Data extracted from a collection
________

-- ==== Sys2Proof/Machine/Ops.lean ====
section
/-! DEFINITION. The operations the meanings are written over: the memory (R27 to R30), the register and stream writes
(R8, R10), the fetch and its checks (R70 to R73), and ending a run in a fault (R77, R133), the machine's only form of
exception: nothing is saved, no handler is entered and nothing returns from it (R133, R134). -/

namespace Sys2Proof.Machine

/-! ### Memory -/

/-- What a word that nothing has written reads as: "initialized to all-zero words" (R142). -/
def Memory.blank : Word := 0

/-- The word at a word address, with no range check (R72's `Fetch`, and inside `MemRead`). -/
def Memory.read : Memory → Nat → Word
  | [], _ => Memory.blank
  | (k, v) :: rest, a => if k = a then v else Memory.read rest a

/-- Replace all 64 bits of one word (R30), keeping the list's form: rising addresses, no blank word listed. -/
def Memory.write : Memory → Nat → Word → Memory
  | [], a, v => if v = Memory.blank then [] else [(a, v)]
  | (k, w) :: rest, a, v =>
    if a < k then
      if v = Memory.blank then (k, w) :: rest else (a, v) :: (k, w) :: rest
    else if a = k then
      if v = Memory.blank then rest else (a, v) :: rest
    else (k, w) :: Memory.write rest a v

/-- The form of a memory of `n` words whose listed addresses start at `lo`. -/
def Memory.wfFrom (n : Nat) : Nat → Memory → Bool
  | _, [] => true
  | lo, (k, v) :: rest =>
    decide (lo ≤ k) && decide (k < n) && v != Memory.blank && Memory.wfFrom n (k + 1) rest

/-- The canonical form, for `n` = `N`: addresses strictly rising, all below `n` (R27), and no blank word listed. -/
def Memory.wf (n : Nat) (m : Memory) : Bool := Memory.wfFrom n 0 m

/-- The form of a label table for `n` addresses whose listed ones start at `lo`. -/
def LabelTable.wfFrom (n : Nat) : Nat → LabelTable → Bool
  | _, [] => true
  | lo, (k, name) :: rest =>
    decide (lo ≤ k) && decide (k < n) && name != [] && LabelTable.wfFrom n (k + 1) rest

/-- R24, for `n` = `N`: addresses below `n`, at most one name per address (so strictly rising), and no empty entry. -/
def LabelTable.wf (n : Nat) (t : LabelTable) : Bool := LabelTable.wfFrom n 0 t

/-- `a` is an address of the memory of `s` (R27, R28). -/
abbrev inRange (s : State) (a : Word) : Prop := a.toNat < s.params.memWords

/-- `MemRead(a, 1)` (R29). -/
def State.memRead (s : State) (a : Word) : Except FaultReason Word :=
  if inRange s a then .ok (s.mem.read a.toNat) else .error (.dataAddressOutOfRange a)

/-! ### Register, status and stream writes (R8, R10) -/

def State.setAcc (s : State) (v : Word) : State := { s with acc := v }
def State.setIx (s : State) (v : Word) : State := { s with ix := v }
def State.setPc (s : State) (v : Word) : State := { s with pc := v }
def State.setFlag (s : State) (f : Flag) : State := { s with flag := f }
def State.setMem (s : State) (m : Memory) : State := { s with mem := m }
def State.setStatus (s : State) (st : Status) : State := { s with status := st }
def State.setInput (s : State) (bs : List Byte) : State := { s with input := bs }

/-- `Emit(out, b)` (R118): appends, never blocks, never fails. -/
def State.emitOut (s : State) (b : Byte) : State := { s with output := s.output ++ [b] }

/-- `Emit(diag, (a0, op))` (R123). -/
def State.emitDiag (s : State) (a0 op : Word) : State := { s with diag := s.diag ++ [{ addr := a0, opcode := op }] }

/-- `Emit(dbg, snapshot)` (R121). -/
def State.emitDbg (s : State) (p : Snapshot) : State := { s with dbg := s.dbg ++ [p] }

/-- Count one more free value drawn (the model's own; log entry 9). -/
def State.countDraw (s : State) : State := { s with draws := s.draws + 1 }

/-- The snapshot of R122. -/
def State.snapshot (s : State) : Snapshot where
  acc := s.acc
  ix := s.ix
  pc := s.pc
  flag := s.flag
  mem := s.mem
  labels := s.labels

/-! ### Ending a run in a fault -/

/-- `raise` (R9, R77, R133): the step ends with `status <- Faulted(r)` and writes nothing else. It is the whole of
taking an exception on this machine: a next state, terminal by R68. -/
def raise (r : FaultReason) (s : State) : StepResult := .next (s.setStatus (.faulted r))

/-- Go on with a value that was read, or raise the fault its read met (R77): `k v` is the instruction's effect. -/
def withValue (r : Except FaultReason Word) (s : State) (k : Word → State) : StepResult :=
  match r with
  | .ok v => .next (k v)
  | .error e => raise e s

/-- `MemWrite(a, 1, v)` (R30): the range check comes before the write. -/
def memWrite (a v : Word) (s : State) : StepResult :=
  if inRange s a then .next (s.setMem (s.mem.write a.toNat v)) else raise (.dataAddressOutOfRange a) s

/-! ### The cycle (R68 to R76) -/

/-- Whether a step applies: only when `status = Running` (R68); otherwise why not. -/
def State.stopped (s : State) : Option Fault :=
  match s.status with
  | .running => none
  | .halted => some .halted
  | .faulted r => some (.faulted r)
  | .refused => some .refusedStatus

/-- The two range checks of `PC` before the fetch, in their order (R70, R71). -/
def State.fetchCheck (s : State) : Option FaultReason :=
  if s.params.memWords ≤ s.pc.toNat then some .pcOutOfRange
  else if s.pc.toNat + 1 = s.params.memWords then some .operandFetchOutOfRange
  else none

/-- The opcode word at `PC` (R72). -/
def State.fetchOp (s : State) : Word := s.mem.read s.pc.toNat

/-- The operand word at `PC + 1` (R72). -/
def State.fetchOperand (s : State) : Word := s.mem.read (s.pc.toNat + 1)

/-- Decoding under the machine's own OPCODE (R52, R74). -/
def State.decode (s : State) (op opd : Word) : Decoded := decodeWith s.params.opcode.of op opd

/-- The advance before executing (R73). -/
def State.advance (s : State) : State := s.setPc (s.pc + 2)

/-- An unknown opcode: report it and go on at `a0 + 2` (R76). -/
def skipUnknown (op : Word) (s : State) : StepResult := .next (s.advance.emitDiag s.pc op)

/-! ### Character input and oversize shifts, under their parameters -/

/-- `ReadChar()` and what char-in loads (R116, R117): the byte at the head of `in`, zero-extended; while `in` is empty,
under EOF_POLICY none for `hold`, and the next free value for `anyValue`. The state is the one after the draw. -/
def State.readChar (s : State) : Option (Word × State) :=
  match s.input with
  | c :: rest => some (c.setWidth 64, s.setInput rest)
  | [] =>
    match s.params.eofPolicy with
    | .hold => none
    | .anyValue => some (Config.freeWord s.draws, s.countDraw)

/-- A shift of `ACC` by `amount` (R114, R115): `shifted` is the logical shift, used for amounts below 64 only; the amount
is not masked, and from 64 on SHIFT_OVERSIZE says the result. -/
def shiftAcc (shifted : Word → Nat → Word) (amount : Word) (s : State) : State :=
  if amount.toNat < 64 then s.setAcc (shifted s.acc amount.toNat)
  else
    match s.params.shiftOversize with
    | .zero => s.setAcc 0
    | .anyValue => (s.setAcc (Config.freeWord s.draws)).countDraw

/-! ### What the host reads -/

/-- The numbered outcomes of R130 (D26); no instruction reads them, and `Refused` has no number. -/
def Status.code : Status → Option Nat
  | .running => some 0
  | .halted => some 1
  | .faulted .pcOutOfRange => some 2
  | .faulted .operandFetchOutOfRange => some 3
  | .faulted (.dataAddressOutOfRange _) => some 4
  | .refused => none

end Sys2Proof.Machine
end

________

Restate the data word for word. Begin at its first line, end at the line that contains "name) :: rest =>", and include both.

[TASK SOLUTION]:
-- ==== Sys2Proof/Machine/Ops.lean ====
section
/-! DEFINITION. The operations the meanings are written over: the memory (R27 to R30), the register and stream writes
(R8, R10), the fetch and its checks (R70 to R73), and ending a run in a fault (R77, R133), the machine's only form of
exception: nothing is saved, no handler is entered and nothing returns from it (R133, R134). -/

namespace Sys2Proof.Machine

/-! ### Memory -/

/-- What a word that nothing has written reads as: "initialized to all-zero words" (R142). -/
def Memory.blank : Word := 0

/-- The word at a word address, with no range check (R72's `Fetch`, and inside `MemRead`). -/
def Memory.read : Memory → Nat → Word
  | [], _ => Memory.blank
  | (k, v) :: rest, a => if k = a then v else Memory.read rest a

/-- Replace all 64 bits of one word (R30), keeping the list's form: rising addresses, no blank word listed. -/
def Memory.write : Memory → Nat → Word → Memory
  | [], a, v => if v = Memory.blank then [] else [(a, v)]
  | (k, w) :: rest, a, v =>
    if a < k then
      if v = Memory.blank then (k, w) :: rest else (a, v) :: (k, w) :: rest
    else if a = k then
      if v = Memory.blank then rest else (a, v) :: rest
    else (k, w) :: Memory.write rest a v

/-- The form of a memory of `n` words whose listed addresses start at `lo`. -/
def Memory.wfFrom (n : Nat) : Nat → Memory → Bool
  | _, [] => true
  | lo, (k, v) :: rest =>
    decide (lo ≤ k) && decide (k < n) && v != Memory.blank && Memory.wfFrom n (k + 1) rest

/-- The canonical form, for `n` = `N`: addresses strictly rising, all below `n` (R27), and no blank word listed. -/
def Memory.wf (n : Nat) (m : Memory) : Bool := Memory.wfFrom n 0 m

/-- The form of a label table for `n` addresses whose listed ones start at `lo`. -/
def LabelTable.wfFrom (n : Nat) : Nat → LabelTable → Bool
  | _, [] => true
  | lo, (k, name) :: rest =>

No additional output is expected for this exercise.